Problem with state sync in CARP



  • Hi,

    I have the following setup:

    2 physical servers with ESX 5.5 on each
    connected to Juniper EX4300 (stacked)
    NICs on VMware are teamed
    pfsense 2.2.5 VM on each ESX
    it's a new setup from scratch (I installed 2.2.4 and upgraded within 3 days).

    Setting up CARP. Everything works great until I enable the state sync on the Master.
    Then the master remains cool while the backup starts misbehaving.

    It's not in the production so I don't know if it has other side effects,
    but just from browsing through the Web GUI I see it resetting the connection all the time,
    i.e. it starts loading the page then hangs, then the browser gives the SSL error page.

    The log has errors like:
    lighttpd[38727]: (connections.c.263) SSL: -1 5 1 Operation not permitted
    lighttpd[38727]: (connections.c.620) connection closed: write failed on fd 16
    lighttpd[38727]: (network_openssl.c.143) SSL: 5 -1 1 Operation not permitted

    I also noticed after previous reboots it would generate a new SSL certificate.
    It seems it stopped doing that though.

    If I uncheck the state sync checkbox on the master - it immediately starts to behave well.
    The checkbox on the backup is always on.

    I have about 20 interfaces, they are exactly the same on both machines and the order is right.
    The sync is on the separate interface.

    Net.ReversePathFwdCheckPromisc is changed to "1" on every vswitch.
    all of these are "accepted":
        Enable promiscuous mode on the vSwitch
        Enable "MAC Address changes"
        Enable "Forged transmits"

    What can be the problem?

    Thanks



  • I personally don't like running carp in VMWare. The promiscuous mode on the vswitch causes extra load on the CPU versus running as a regular router/firewall.
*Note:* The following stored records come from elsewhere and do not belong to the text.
-- ==== Sys2Proof/Machine/Fp.lean ====
section
/-! DEFINITION. Number formats, rounding and exact accumulation (05 R169-R195): values as exact numbers, one
rounding operation, one accumulation operation, and the functions of R150. -/

namespace Sys2Proof.Machine

/-- An exact magnitude with its sign: m · 2^e, and strictly between m · 2^e and (m + 1) · 2^e when `sticky`. -/
structure Exact where
  neg    : Bool
  m      : Nat
  e      : Int
  sticky : Bool := false
  deriving DecidableEq, Repr

/-- A value of a format (R170). `nan true` raises invalid: a signalling NaN, or a product 0 × ∞ (R189). -/
inductive Num where
  | nan (inv : Bool)
  | inf (neg : Bool)
  | fin (x : Exact)
  deriving DecidableEq, Repr

/-- How a format treats its top exponent code (R169, R170). -/
inductive FStyle where
  | ieee | e4m3 | finite | e8m0 | ue5m3
  deriving DecidableEq, Repr

/-- One format of R169: `maxQ · 2^maxE` is its largest finite value, `emin` the exponent of its smallest normal. -/
structure Fmt where
  width : Nat
  man   : Nat
  bias  : Int
  emin  : Int
  style : FStyle
  maxQ  : Nat
  maxE  : Int
  canon : Nat
  deriving DecidableEq, Repr

def fp64 : Fmt := ⟨64, 52, 1023, -1022, .ieee, 2^53 - 1, 971, 0x7FF8000000000000⟩
def fp32 : Fmt := ⟨32, 23, 127, -126, .ieee, 2^24 - 1, 104, 0x7FC00000⟩
def fp16 : Fmt := ⟨16, 10, 15, -14, .ieee, 2^11 - 1, 5, 0x7E00⟩
def bf16 : Fmt := ⟨16, 7, 127, -126, .ieee, 2^8 - 1, 120, 0x7FC0⟩
def e4m3 : Fmt := ⟨8, 3, 7, -6, .e4m3, 14, 5, 0x7F⟩
def e5m2 : Fmt := ⟨8, 2, 15, -14, .ieee, 7, 13, 0x7E⟩
def e2m3 : Fmt := ⟨6, 3, 1, 0, .finite, 15, -1, 0⟩
def e3m2 : Fmt := ⟨6, 2, 3, -2, .finite, 7, 2, 0⟩
def e2m1 : Fmt := ⟨4, 1, 1, 0, .finite, 3, 1, 0⟩
def e8m0 : Fmt := ⟨8, 0, 127, -127, .e8m0, 1, 127, 0xFF⟩
def ue5m3 : Fmt := ⟨8, 3, 15, -14, .ue5m3, 14, 13, 0xFF⟩

/-- A rounding mode (R179); `rs` carries its 32 random bits (R186). -/
inductive Rnd where
  | rn | rz | ru | rd
  | rs (r : Nat)
  deriving DecidableEq, Repr

/-- An encoded result and the flags its operation raises. -/
structure FpRes where
  code  : Nat
  flags : Word
  deriving DecidableEq, Repr

/-- Bits [hi:lo] of a number. -/
def bitsOf (n hi lo : Nat) : Nat := (n >>> lo) % 2 ^ (hi + 1 - lo)

/-- The sign bit of a code; E8M0 and UE5M3 have none (R169). -/
def Fmt.signOf (f : Fmt) (code : Nat) : Bool :=
  match f.style with
  | .e8m0 | .ue5m3 => false
  | _ => code.testBit (f.width - 1)

/-- The value of a code (R170, R172). -/
def Fmt.decode (f : Fmt) (code0 : Nat) : Num :=
  let code := code0 % 2 ^ f.width
  let neg := f.signOf code
  let mag := match f.style with
    | .e8m0 | .ue5m3 => code
    | _ => code % 2 ^ (f.width - 1)
  let ef := mag >>> f.man
  let mf := mag % 2 ^ f.man
  let fin : Num :=
    if f.style = .e8m0 then .fin ⟨false, 1, (ef : Int) - 127, false⟩
    else if ef = 0 then .fin ⟨neg, mf, f.emin - f.man, false⟩
    else .fin ⟨neg, mf + 2 ^ f.man, (ef : Int) - f.bias - f.man, false⟩
  match f.style with
  | .ieee =>
    if ef = 2 ^ (f.width - 1 - f.man) - 1 then
      if mf = 0 then .inf neg
      else .nan (f.width > 8 && !mf.testBit (f.man - 1))
    else fin
  | .e4m3 => if mag = 0x7F then .nan false else fin
  | .e8m0 | .ue5m3 => if code = 0xFF then .nan false else fin
  | .finite => fin

/-- Whether a magnitude with fraction `rem / 2^sh` (plus a sticky part) above the even-or-odd integer `q` is
rounded away from zero (R179, R187). -/
def roundsAway (mode : Rnd) (neg : Bool) (q rem sh : Nat) (sticky : Bool) : Bool :=
  let inexact := rem ≠ 0 || sticky
  match mode with
  | .rn => decide (2 * rem > 2 ^ sh) || (2 * rem == 2 ^ sh && (sticky || q % 2 == 1))
  | .rz => false
  | .ru => inexact && !neg
  | .rd => inexact && neg
  | .rs r => decide (((rem <<< 32) >>> sh) + r ≥ 2 ^ 32)

/-- The magnitude of `x` in units of 2^u, rounded to an integer, and whether it differs from the exact one. -/
def roundAt (mode : Rnd) (x : Exact) (u : Int) : Nat × Bool :=
  if x.e ≥ u then (x.m <<< (x.e - u).toNat, x.sticky)
  else
    let sh := (u - x.e).toNat
    let q := x.m >>> sh
    let rem := x.m % 2 ^ sh
    let inexact := rem ≠ 0 || x.sticky
    (if roundsAway mode x.neg q rem sh x.sticky then q + 1 else q, inexact)

/-- The code of the magnitude q · 2^u with its sign, q below 2^(man + 1). -/
def Fmt.compose (f : Fmt) (neg : Bool) (q : Nat) (u : Int) : Nat :=
  let s := match f.style with
    | .e8m0 | .ue5m3 => 0
    | _ => if neg then 2 ^ (f.width - 1) else 0
  let body :=
    if q < 2 ^ f.man then q
    else (u + f.man + f.bias).toNat * 2 ^ f.man + (q - 2 ^ f.man)
  s + body

def Fmt.zero (f : Fmt) (neg : Bool) : Nat := f.compose neg 0 (f.emin - f.man)

/-- The largest finite value with a sign. -/
def Fmt.maxCode (f : Fmt) (neg : Bool) : Nat := f.compose neg f.maxQ f.maxE

/-- Infinity of a format that has one. -/
def Fmt.infCode (f : Fmt) (neg : Bool) : Nat :=
  (2 ^ (f.width - 1 - f.man) - 1) * 2 ^ f.man + (if neg then 2 ^ (f.width - 1) else 0)

/-- The overflowed result (R180). -/
def Fmt.overflowed (f : Fmt) (mode : Rnd) (sat neg : Bool) : Nat :=
  let away := match mode with
    | .rn | .rs _ => true
    | .rz => false
    | .ru => !neg
    | .rd => neg
  match f.style with
  | .ieee => if away && !sat then f.infCode neg else f.maxCode neg
  | .finite => f.maxCode neg
  | _ => if away && !sat then f.canon else f.maxCode neg

/-- Rounding of a nonzero exact value to a format, with its flags (R179, R180, R194). [DEDUCED, log 12] -/
def Fmt.roundNonzero (f : Fmt) (mode : Rnd) (sat : Bool) (x : Exact) : FpRes :=
  let p : Int := (x.m.log2 : Int) + x.e
  let u0 : Int := p - f.man
  let umin : Int := f.emin - f.man
  let u := max u0 umin
  let (q, inexact) := roundAt mode x u
  let (qn, un) := if q = 2 ^ (f.man + 1) then (q / 2, u + 1) else (q, u)
  if un > f.maxE || (un = f.maxE && qn > f.maxQ) then
    ⟨f.overflowed mode sat x.neg, flagOverflow ||| flagInexact⟩
  else
    let (qt, _) := roundAt mode x u0
    let tiny := decide (u0 < umin) && decide (qt < 2 ^ ((umin - u0).toNat + f.man))
    let fl := (if inexact then flagInexact else 0) ||| (if inexact && tiny then flagUnderflow else 0)
    if f.style = .e8m0 && qn = 0 then ⟨0xFF, fl⟩
    else ⟨f.compose x.neg qn un, fl⟩

/-- Rounding of an exact value of a floating-point operation whose zero has the sign of `x` (R179-R181). -/
def Fmt.round (f : Fmt) (mode : Rnd) (sat : Bool) (x : Exact) : FpRes :=
  if x.m = 0 && !x.sticky then ⟨f.zero x.neg, 0⟩ else f.roundNonzero mode sat x

/-! ## Exact accumulation -/

/-- The exact product of two values (R188, R189). -/
def Num.mul : Num → Num → Num
  | .nan a, .nan b => .nan (a || b)
  | .nan a, _ => .nan a
  | _, .nan b => .nan b
  | .inf a, .inf b => .inf (a != b)
  | .inf a, .fin x => if x.m = 0 then .nan true else .inf (a != x.neg)
  | .fin x, .inf b => if x.m = 0 then .nan true else .inf (x.neg != b)
  | .fin x, .fin y => .fin ⟨x.neg != y.neg, x.m * y.m, x.e + y.e, false⟩

/-- The least exponent of the finite terms. -/
def minExp : List Num → Option Int
  | [] => none
  | .fin x :: ts => match minExp ts with
    | none => some x.e
    | some e => some (min x.e e)
  | _ :: ts => minExp ts

/-- The sum of the finite terms in units of 2^e. -/
def sumAt (e : Int) : List Num → Int
  | [] => 0
  | .fin x :: ts =>
    let v : Int := (x.m <<< (x.e - e).toNat : Nat)
    (if x.neg then -v else v) + sumAt e ts
  | _ :: ts => sumAt e ts

def Num.isZero (neg : Bool) : Num → Bool
  | .fin x => x.m == 0 && !x.sticky && (x.neg == neg)
  | _ => false

/-- The sign of an exactly zero sum (R181). -/
def zeroSign (mode : Rnd) (ts : List Num) : Bool :=
  if ts.all (Num.isZero true) then true
  else if ts.all (Num.isZero false) then false
  else mode == .rd

/-- Exact accumulation E of terms into a format (R188, R189). -/
def Fmt.accumulate (f : Fmt) (mode : Rnd) (ts : List Num) : FpRes :=
  if ts.any (fun t => match t with | .nan _ => true | _ => false) then
    ⟨f.canon, if ts.any (fun t => t == .nan true) then flagInvalid else 0⟩
  else if ts.any (fun t => t == .inf true) && ts.any (fun t => t == .inf false) then ⟨f.canon, flagInvalid⟩
  else if ts.any (fun t => t == .inf true) then ⟨f.infCode true, 0⟩
  else if ts.any (fun t => t == .inf false) then ⟨f.infCode false, 0⟩
  else
    let e := (minExp ts).getD 0
    let v := sumAt e ts
    if v = 0 then ⟨f.zero (zeroSign mode ts), 0⟩
    else f.roundNonzero mode false ⟨decide (v < 0), v.natAbs, e, false⟩

/-! ## Minimum, maximum, comparison -/

/-- Order of the non-NaN codes with -0 below +0 (R150). -/
def Fmt.key (f : Fmt) (code : Nat) : Int :=
  let mag := code % 2 ^ (f.width - 1)
  if f.signOf code then -(mag : Int) - 1 else mag

def Num.isNan : Num → Bool
  | .nan _ => true
  | _ => false

def Num.isSnan : Num → Bool
  | .nan true => true
  | _ => false

/-- FMIN (`isMax = false`) and FMAX (R150, R194, R195). -/
def Fmt.minMax (f : Fmt) (isMax : Bool) (a b : Nat) : FpRes :=
  let x := f.decode a
  let y := f.decode b
  if x.isNan || y.isNan then ⟨f.canon, if x.isSnan || y.isSnan then flagInvalid else 0⟩
  else if decide (f.key a < f.key b) != isMax then ⟨a % 2 ^ f.width, 0⟩
  else ⟨b % 2 ^ f.width, 0⟩

/-- FSETP (R149, R194): the comparison and its flags; cmp as R142 numbers it. -/
def Fmt.compare (f : Fmt) (cmp : Nat) (a b : Nat) : Bool × Word :=
  let x := f.decode a
  let y := f.decode b
  let un := x.isNan || y.isNan
  let ka : Int := if f.signOf a then -((a % 2 ^ (f.width - 1) : Nat) : Int) else (a % 2 ^ (f.width - 1) : Nat)
  let kb : Int := if f.signOf b then -((b % 2 ^ (f.width - 1) : Nat) : Int) else (b % 2 ^ (f.width - 1) : Nat)
  let r := match cmp with
    | 0 => !un && ka == kb
    | 1 => un || ka != kb
    | 2 => !un && decide (ka < kb)
    | 3 => !un && decide (ka ≤ kb)
    | 4 => !un && decide (ka > kb)
    | 5 => !un && decide (ka ≥ kb)
    | 6 => !un
    | _ => un
  let inv := x.isSnan || y.isSnan || (un && (cmp == 2 || cmp == 3 || cmp == 4 || cmp == 5))
  (r, if inv then flagInvalid else 0)

/-! ## Division and roots -/

/-- The exact quotient of two nonzero magnitudes to at least 160 bits. -/
def quotient (a b : Exact) : Exact :=
  let k := b.m.log2 + 160
  ⟨a.neg != b.neg, (a.m <<< k) / b.m, a.e - b.e - k, (a.m <<< k) % b.m ≠ 0⟩

/-- ⌊√n⌋, deciding the bits of the root from bit `k - 1` down. -/
def isqrtFrom (n : Nat) : Nat → Nat → Nat
  | 0, r => r
  | k + 1, r => isqrtFrom n k (if (r + 2 ^ k) * (r + 2 ^ k) ≤ n then r + 2 ^ k else r)

def isqrt (n : Nat) : Nat := isqrtFrom n (n.log2 / 2 + 1) 0

/-- The exact square root of a positive magnitude to at least 160 bits. -/
def squareRoot (x : Exact) : Exact :=
  let k : Nat := if (x.e % 2 = 0) then 320 else 321
  let n := x.m <<< k
  let r := isqrt n
  ⟨false, r, (x.e - k) / 2, r * r ≠ n⟩

/-- FDIV (R150, R194). -/
def Fmt.div (f : Fmt) (a b : Num) : FpRes :=
  match a, b with
  | .nan i, .nan j => ⟨f.canon, if i || j then flagInvalid else 0⟩
  | .nan i, _ => ⟨f.canon, if i then flagInvalid else 0⟩
  | _, .nan j => ⟨f.canon, if j then flagInvalid else 0⟩
  | .inf _, .inf _ => ⟨f.canon, flagInvalid⟩
  | .inf s, .fin y => ⟨f.infCode (s != y.neg), 0⟩
  | .fin x, .inf s => ⟨f.zero (x.neg != s), 0⟩
  | .fin x, .fin y =>
    if y.m = 0 then
      if x.m = 0 then ⟨f.canon, flagInvalid⟩ else ⟨f.infCode (x.neg != y.neg), flagDivByZero⟩
    else if x.m = 0 then ⟨f.zero (x.neg != y.neg), 0⟩
    else f.roundNonzero .rn false (quotient x y)

/-- FRCP is 1 ÷ x (R150). -/
def Fmt.rcp (f : Fmt) (a : Num) : FpRes := f.div (.fin ⟨false, 1, 0, false⟩) a

/-- FSQRT (R150, R194). -/
def Fmt.sqrt (f : Fmt) (a : Num) : FpRes :=
  match a with
  | .nan i => ⟨f.canon, if i then flagInvalid else 0⟩
  | .inf true => ⟨f.canon, flagInvalid⟩
  | .inf false => ⟨f.infCode false, 0⟩
  | .fin x =>
    if x.m = 0 then ⟨f.zero x.neg, 0⟩
    else if x.neg then ⟨f.canon, flagInvalid⟩
    else f.roundNonzero .rn false (squareRoot x)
    If you already have it, let VMware clustering handle VM move to the second host in the case there is a hardware failure.
    You can also create an alert rule that if any nic goes down that is associated with the firewall to vmotion it to the other host.

    If you don't have vmotion through clustering, are you setting up the state sync using IP or multicast? I would use a direct IP.
    What do you have in the logs on each of the systems that might indicate a problem?



  • Well, I already have 2 setups in VMware and they are working great.
    This is the 3rd one, and right after I had these problems I set up another one on the same machines - different IPs/VLANs/WANs though - it's working fine.
    So it's only this cluster that I had trouble with.

    are you setting up the state sync using IP or multicast? I would use a direct IP.

    What do you mean? Whether I inserted an IP under the state sync? Yes, I did.

    The logs are only from the web gui - the ones I already mentioned.
    These are the latest ones:

    
    lighttpd[37238]: (connections.c.1692) SSL (error): 5 -1 1 Operation not permitted
    Nov 12 14:09:57 	lighttpd[37238]: (connections.c.619) connection closed: write failed on fd 17
    Nov 12 14:09:57 	lighttpd[37238]: (network_openssl.c.118) SSL: 5 -1 1 Operation not permitted
    Nov 12 13:26:36 	lighttpd[37238]: (connections.c.1692) SSL (error): 5 -1 1 Operation not permitted
    Nov 12 13:26:36 	lighttpd[37238]: (connections.c.619) connection closed: write failed on fd 16
    Nov 12 13:26:36 	lighttpd[37238]: (network_openssl.c.118) SSL: 5 -1 1 Operation not permitted
    Nov 12 13:19:37 	lighttpd[37238]: (connections.c.1692) SSL (error): 5 -1 1 Operation not permitted
    Nov 12 13:19:37 	lighttpd[37238]: (connections.c.619) connection closed: write failed on fd 16
    Nov 12 13:19:37 	lighttpd[37238]: (network_openssl.c.118) SSL: 5 -1 1 Operation not permitted
    Nov 12 13:19:31 	lighttpd[37238]: (connections.c.1692) SSL (error): 5 -1 1 Operation not permitted
    Nov 12 13:19:31 	lighttpd[37238]: (connections.c.619) connection closed: write failed on fd 18
    
    

    Should I look in the WAN-VLAN direction? All the IPs are private. Outbound NAT is set to AON. All the rules on it are disabled.
    I removed all the VIPs and it was fine. I added 2 main WANs and the problem came back.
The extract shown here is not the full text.